III. The secret of the inspiration of life.—They fall down before Him, they cast their crowns. Yes, but what is the secret of it all? What was behind that prostration of themselves, what was behind that casting of their crowns? He that sat upon the Throne was the inspiration of the whole thing, for Whose sake the whole thing was done. It is the personal element entering in and inspiring all their worship, and their work. And it is always so. The secret of all unselfishness, of all surrender, of all service, of all true worship, is the Personal Christ Who sits upon the Throne. When once you have got that impulse you have got the inspiration of your life.

—Bishop F. E. Ridgeway.


Verse 11

THE REASON OF CREATION

‘Thou hast created all things, and for Thy pleasure they are and were created.’

Revelation 4:11

Beyond this the highest reason of man cannot go. As proof of this, observe that all the manifold speculations of ancient and modern philosophy are compelled to acknowledge the mystery at the root of things. The most advanced modern science, when it has said its last word, goes no farther, and tells but little more than the gropings in the dark of some ancient Grecian sage. Christian faith finds God where fathomless mystery begins.
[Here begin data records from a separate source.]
/-- The last byte of the fast RAM is writable, the next address is not. -/
theorem witness_byte_write :
    State.reset.mem.wf = true ∧ State.reset.mem.map.writable (0x03007FFF : Word).toNat = true ∧
    State.reset.mem.map.writable (0x03008000 : Word).toNat = false := by decide +kernel

/-- Addresses on both sides of each region's ends (V125 for the images). -/
theorem witness_unmapped :
    (constructState someParams).mem.map.backed 1 = true ∧ (constructState someParams).mem.map.backed 2 = false ∧
    (constructState someParams).mem.map.backed 0x08000002 = true ∧
    (constructState someParams).mem.map.backed 0x08000003 = false ∧
    State.reset.mem.map.backed 0x02000000 = true ∧ State.reset.mem.map.backed 0x0203FFFF = true ∧
    State.reset.mem.map.backed 0x02040000 = false ∧ State.reset.mem.map.backed 0x01FFFFFF = false ∧
    State.reset.mem.map.backed 0x02FFFFFF = false ∧ State.reset.mem.map.backed 0x03007FFF = true ∧
    State.reset.mem.map.backed 0x03008000 = false := by decide +kernel

/-- The last four bytes of the fast RAM are all writable; of the four from 0x03007FFE the first two are. -/
theorem witness_stored_word :
    State.reset.mem.wf = true ∧
    (∀ k, k < 4 → State.reset.mem.map.writable ((0x03007FFC : Word) + BitVec.ofNat 32 k).toNat = true) ∧
    (∀ k, k < 4 → State.reset.mem.map.writable ((0x03007FFE : Word) + BitVec.ofNat 32 k).toNat = decide (k < 2)) := by
  decide +kernel

/-- Words read where nothing can be stored: in an image, over its end, over the end of a RAM, at the top of the address
space, and unmapped (rules R42, R50). -/
theorem test_read_word_anywhere :
    (constructState { someParams with romImage := [1, 2, 3, 4, 5], roRegionsWritable := false }).mem.readWord
      0x08000001 = 0x05040302 ∧
    (constructState someParams).mem.readWord 0x08000002 = 3 ∧
    (ram 0x03007FFC [0x11223344] State.reset).mem.readWord 0x03007FFE = 0x1122 ∧
    (constructState someParams).mem.readWord 0xFFFFFFFF = 0x00070000 ∧
    (constructState someParams).mem.readWord 0x10000000 = 0 := by decide +kernel

/-- Rotate fields 0, 1 and 15: the C flag, then bit 31 of the value, set and clear (V6, V71, V72). -/
theorem witness_immediate :
    rotImm ⟨0, 0xFF⟩ true = ⟨0xFF, true⟩ ∧ rotImm ⟨0, 0xFF⟩ false = ⟨0xFF, false⟩ ∧
    rotImm ⟨1, 0xFF⟩ false = ⟨0xC000003F, true⟩ ∧ rotImm ⟨15, 0xFF⟩ true = ⟨0x3FC, false⟩ ∧
    rotImm ⟨4, 0xFF⟩ false = ⟨0xFF000000, true⟩ := by decide

/-- Two orders of writing the same two bytes. -/
def writtenUp : Memory := (State.reset.mem.writeByte 0x03000000 1).writeByte 0x03000001 2
def writtenDown : Memory := (State.reset.mem.writeByte 0x03000001 2).writeByte 0x03000000 1

theorem written_alike : writtenUp = writtenDown := by decide +kernel

theorem witness_canonical_memories :
    writtenUp.wf = true ∧ writtenDown.wf = true ∧ writtenUp.map = writtenDown.map ∧
    ∀ a, writtenUp.readByte a = writtenDown.readByte a :=
  ⟨by decide +kernel, by decide +kernel, by decide +kernel, fun _ => by rw [written_alike]⟩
I. The productive cause of creation is God.—‘Through faith we understand that the worlds were framed by the Word of God.’ Take the telescope and sweep the worlds above; take the microscope and explore the unseen world around us. Man is His work. ‘He has made us, and not we ourselves.’

II. The ultimate reason of creation is God’s will.—‘Because of Thy will they were [i.e. come into being], and were created’ (R.V.). Cf. Colossians 1:16.

(a) The earth as a theatre of His redeeming plans.

(b) The visible universe to impress us with His majesty.

(c) Man as the object of His love and redeeming grace.